▶ [What is being asked] Go through the entries below. Copy out every line that contains "Bool".

Data entries

-- ==== Sys2Proof/Laws/KeptLinks.lean ====
section
/-! SUPPORT. Each operation of Machine/Links.lean keeps the queue, device time and canonical memories. -/

namespace Sys2Proof.Laws
open Sys2Proof Sys2Proof.Machine

variable {q : List Instr} {t : BitVec 64}

theorem trainFailed_kept {s : State} {i : Nat} (hs : Kept q t s) :
    Kept q t (trainFailed s i) := by
  unfold trainFailed
  repeat' first
    | intro _ | with_reducible assumption | with_reducible apply modLnk_kept | with_reducible apply logEvent_kept
    | with_reducible apply Kept.bind | with_reducible apply Kept.pure | with_reducible apply Kept.throw
    | fail_if_no_progress with_reducible apply Kept.upd | with_reducible apply Kept.iteAct | split
    | refine Kept.of_fst (by with_reducible assumption) ?_ | refine Kept.of_snd (by with_reducible assumption) ?_
    | dsimp only

theorem endTraining_kept {s : State} {i : Nat} {r : TrainResult} (hs : Kept q t s) :
    Kept q t (endTraining s i r) := by
  unfold endTraining
  repeat' first
    | intro _ | with_reducible assumption | with_reducible apply modLnk_kept | with_reducible apply logEvent_kept
    | with_reducible apply clearLink_kept | with_reducible apply trainFailed_kept | with_reducible apply Kept.bind
    | with_reducible apply Kept.pure | with_reducible apply Kept.throw
    | fail_if_no_progress with_reducible apply Kept.upd | with_reducible apply Kept.iteAct | split
    | refine Kept.of_fst (by with_reducible assumption) ?_ | refine Kept.of_snd (by with_reducible assumption) ?_
    | dsimp only

theorem trainAll_kept {s : State} (hs : Kept q t s) :
    Kept q t (trainAll s) := by
  unfold trainAll
  repeat' first
    | intro _ | with_reducible assumption | with_reducible apply modLnk_kept | with_reducible apply beginTraining_kept
    | with_reducible apply Kept.bind | with_reducible apply Kept.foldl | with_reducible apply Kept.foldl_fst
    | with_reducible apply Kept.pure | with_reducible apply Kept.throw
    | fail_if_no_progress with_reducible apply Kept.upd | with_reducible apply Kept.iteAct | split
    | refine Kept.of_fst (by with_reducible assumption) ?_ | refine Kept.of_snd (by with_reducible assumption) ?_
    | dsimp only

theorem fabricWrite_kept {s : State} {off : Nat} {value : Word} {ok : Bool} {f : Fst} (hs : Kept q t s) :
    Kept q t (fabricWrite s off value ok f) := by
  unfold fabricWrite
  repeat' first
    | intro _ | with_reducible assumption | with_reducible apply setupIgnored_kept | with_reducible apply Kept.bind
    | with_reducible apply Kept.pure | with_reducible apply Kept.throw
    | fail_if_no_progress with_reducible apply Kept.upd | with_reducible apply Kept.iteAct | split
    | refine Kept.of_fst (by with_reducible assumption) ?_ | refine Kept.of_snd (by with_reducible assumption) ?_
    | dsimp only

theorem rootState_kept {s : State} (hs : Kept q t s) :
    Kept q t (rootState s) := by
  unfold rootState
  repeat' first
    | intro _ | with_reducible assumption | with_reducible apply Kept.bind | with_reducible apply Kept.pure
    | with_reducible apply Kept.throw | fail_if_no_progress with_reducible apply Kept.upd
    | with_reducible apply Kept.iteAct | split | refine Kept.of_fst (by with_reducible assumption) ?_
    | refine Kept.of_snd (by with_reducible assumption) ?_ | dsimp only

theorem writeFstNode_kept {value : Word} {s : State} (hs : Kept q t s) :
    Kept q t (writeFstNode value s) := by
  unfold writeFstNode
  repeat' first
    | intro _ | with_reducible assumption | with_reducible apply trainAll_kept | with_reducible apply fabricWrite_kept
    | with_reducible apply rootState_kept | with_reducible apply Kept.bind | with_reducible apply Kept.pure
    | with_reducible apply Kept.throw | fail_if_no_progress with_reducible apply Kept.upd
    | with_reducible apply Kept.iteAct | split | refine Kept.of_fst (by with_reducible assumption) ?_
    | refine Kept.of_snd (by with_reducible assumption) ?_ | dsimp only

theorem writeFstTorus_kept {value : Word} {s : State} (hs : Kept q t s) :
    Kept q t (writeFstTorus value s) := by
  unfold writeFstTorus
  repeat' first
    | intro _ | with_reducible assumption | with_reducible apply fabricWrite_kept | with_reducible apply Kept.bind
    | with_reducible apply Kept.pure | with_reducible apply Kept.throw
    | fail_if_no_progress with_reducible apply Kept.upd | with_reducible apply Kept.iteAct | split
    | refine Kept.of_fst (by with_reducible assumption) ?_ | refine Kept.of_snd (by with_reducible assumption) ?_
    | dsimp only

theorem writeFstTimeout_kept {value : Word} {s : State} (hs : Kept q t s) :
    Kept q t (writeFstTimeout value s) := by
  unfold writeFstTimeout
  repeat' first
    | intro _ | with_reducible assumption | with_reducible apply fabricWrite_kept | with_reducible apply Kept.bind
    | with_reducible apply Kept.pure | with_reducible apply Kept.throw
    | fail_if_no_progress with_reducible apply Kept.upd | with_reducible apply Kept.iteAct | split
    | refine Kept.of_fst (by with_reducible assumption) ?_ | refine Kept.of_snd (by with_reducible assumption) ?_
    | dsimp only

theorem writeFstTime_kept {value : Word} {s : State} (hs : Kept q t s) :
    Kept q t (writeFstTime value s) := by
  unfold writeFstTime
  repeat' first
    | intro _ | with_reducible assumption | with_reducible apply fabricWrite_kept | with_reducible apply rootState_kept
    | with_reducible apply Kept.bind | with_reducible apply Kept.pure | with_reducible apply Kept.throw
    | fail_if_no_progress with_reducible apply Kept.upd | with_reducible apply Kept.iteAct | split
    | refine Kept.of_fst (by with_reducible assumption) ?_ | refine Kept.of_snd (by with_reducible assumption) ?_
    | dsimp only

theorem writeSysOffset_kept {value : Word} {s : State} (hs : Kept q t s) :
    Kept q t (writeSysOffset value s) := by
  unfold writeSysOffset
  repeat' first
    | intro _ | with_reducible assumption | with_reducible apply fabricWrite_kept | with_reducible apply Kept.bind
    | with_reducible apply Kept.pure | with_reducible apply Kept.throw
    | fail_if_no_progress with_reducible apply Kept.upd | with_reducible apply Kept.iteAct | split
    | refine Kept.of_fst (by with_reducible assumption) ?_ | refine Kept.of_snd (by with_reducible assumption) ?_
    | dsimp only

theorem writeDetour_kept {dir : Nat} {value : Word} {s : State} (hs : Kept q t s) :
    Kept q t (writeDetour dir value s) := by
  unfold writeDetour
  repeat' first
    | intro _ | with_reducible assumption | with_reducible apply setupIgnored_kept | with_reducible apply Kept.bind
    | with_reducible apply Kept.pure | with_reducible apply Kept.throw
    | fail_if_no_progress with_reducible apply Kept.upd | with_reducible apply Kept.iteAct | split
    | refine Kept.of_fst (by with_reducible assumption) ?_ | refine Kept.of_snd (by with_reducible assumption) ?_
    | dsimp only

theorem returnQueued_kept {s : State} {i : Nat} (hs : Kept q t s) :
    Kept q t (returnQueued s i) := by
  unfold returnQueued
  repeat' first
    | intro _ | with_reducible assumption | with_reducible apply modLnk_kept | with_reducible apply pushRouter_kept
    | with_reducible apply Kept.bind | with_reducible apply Kept.foldl | with_reducible apply Kept.foldl_fst
    | with_reducible apply Kept.pure | with_reducible apply Kept.throw
    | fail_if_no_progress with_reducible apply Kept.upd | with_reducible apply Kept.iteAct | split
    | refine Kept.of_fst (by with_reducible assumption) ?_ | refine Kept.of_snd (by with_reducible assumption) ?_
    | dsimp only

theorem linkStatus_kept {s : State} {i : Nat} {st : Status} (hs : Kept q t s) :
    Kept q t (linkStatus s i st) := by
  unfold linkStatus
  repeat' first
    | intro _ | with_reducible assumption | with_reducible apply modLnk_kept | with_reducible apply Kept.bind
    | with_reducible apply Kept.pure | with_reducible apply Kept.throw
    | fail_if_no_progress with_reducible apply Kept.upd | with_reducible apply Kept.iteAct | split
    | refine Kept.of_fst (by with_reducible assumption) ?_ | refine Kept.of_snd (by with_reducible assumption) ?_
    | dsimp only

theorem drainLink_kept {s : State} {i : Nat} {disable : Bool} (hs : Kept q t s) :
    Kept q t (drainLink s i disable) := by
  unfold drainLink
  repeat' first
    | intro _ | with_reducible assumption | with_reducible apply modLnk_kept | with_reducible apply returnQueued_kept
    | with_reducible apply Kept.bind | with_reducible apply Kept.pure | with_reducible apply Kept.throw
    | fail_if_no_progress with_reducible apply Kept.upd | with_reducible apply Kept.iteAct | split
    | refine Kept.of_fst (by with_reducible assumption) ?_ | refine Kept.of_snd (by with_reducible assumption) ?_
    | dsimp only

theorem writeFlkCtrl_kept {i : Nat} {value : Word} {s : State} (hs : Kept q t s) :
    Kept q t (writeFlkCtrl i value s) := by
  unfold writeFlkCtrl
  repeat' first
    | intro _ | with_reducible assumption | with_reducible apply modLnk_kept | with_reducible apply beginTraining_kept
    | with_reducible apply linkStatus_kept | with_reducible apply drainLink_kept | with_reducible apply Kept.bind
    | with_reducible apply Kept.pure | with_reducible apply Kept.throw
    | fail_if_no_progress with_reducible apply Kept.upd | with_reducible apply Kept.iteAct | split
    | refine Kept.of_fst (by with_reducible assumption) ?_ | refine Kept.of_snd (by with_reducible assumption) ?_
    | dsimp only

▶ [Written solution]
theorem fabricWrite_kept {s : State} {off : Nat} {value : Word} {ok : Bool} {f : Fst} (hs : Kept q t s) :
theorem drainLink_kept {s : State} {i : Nat} {disable : Bool} (hs : Kept q t s) :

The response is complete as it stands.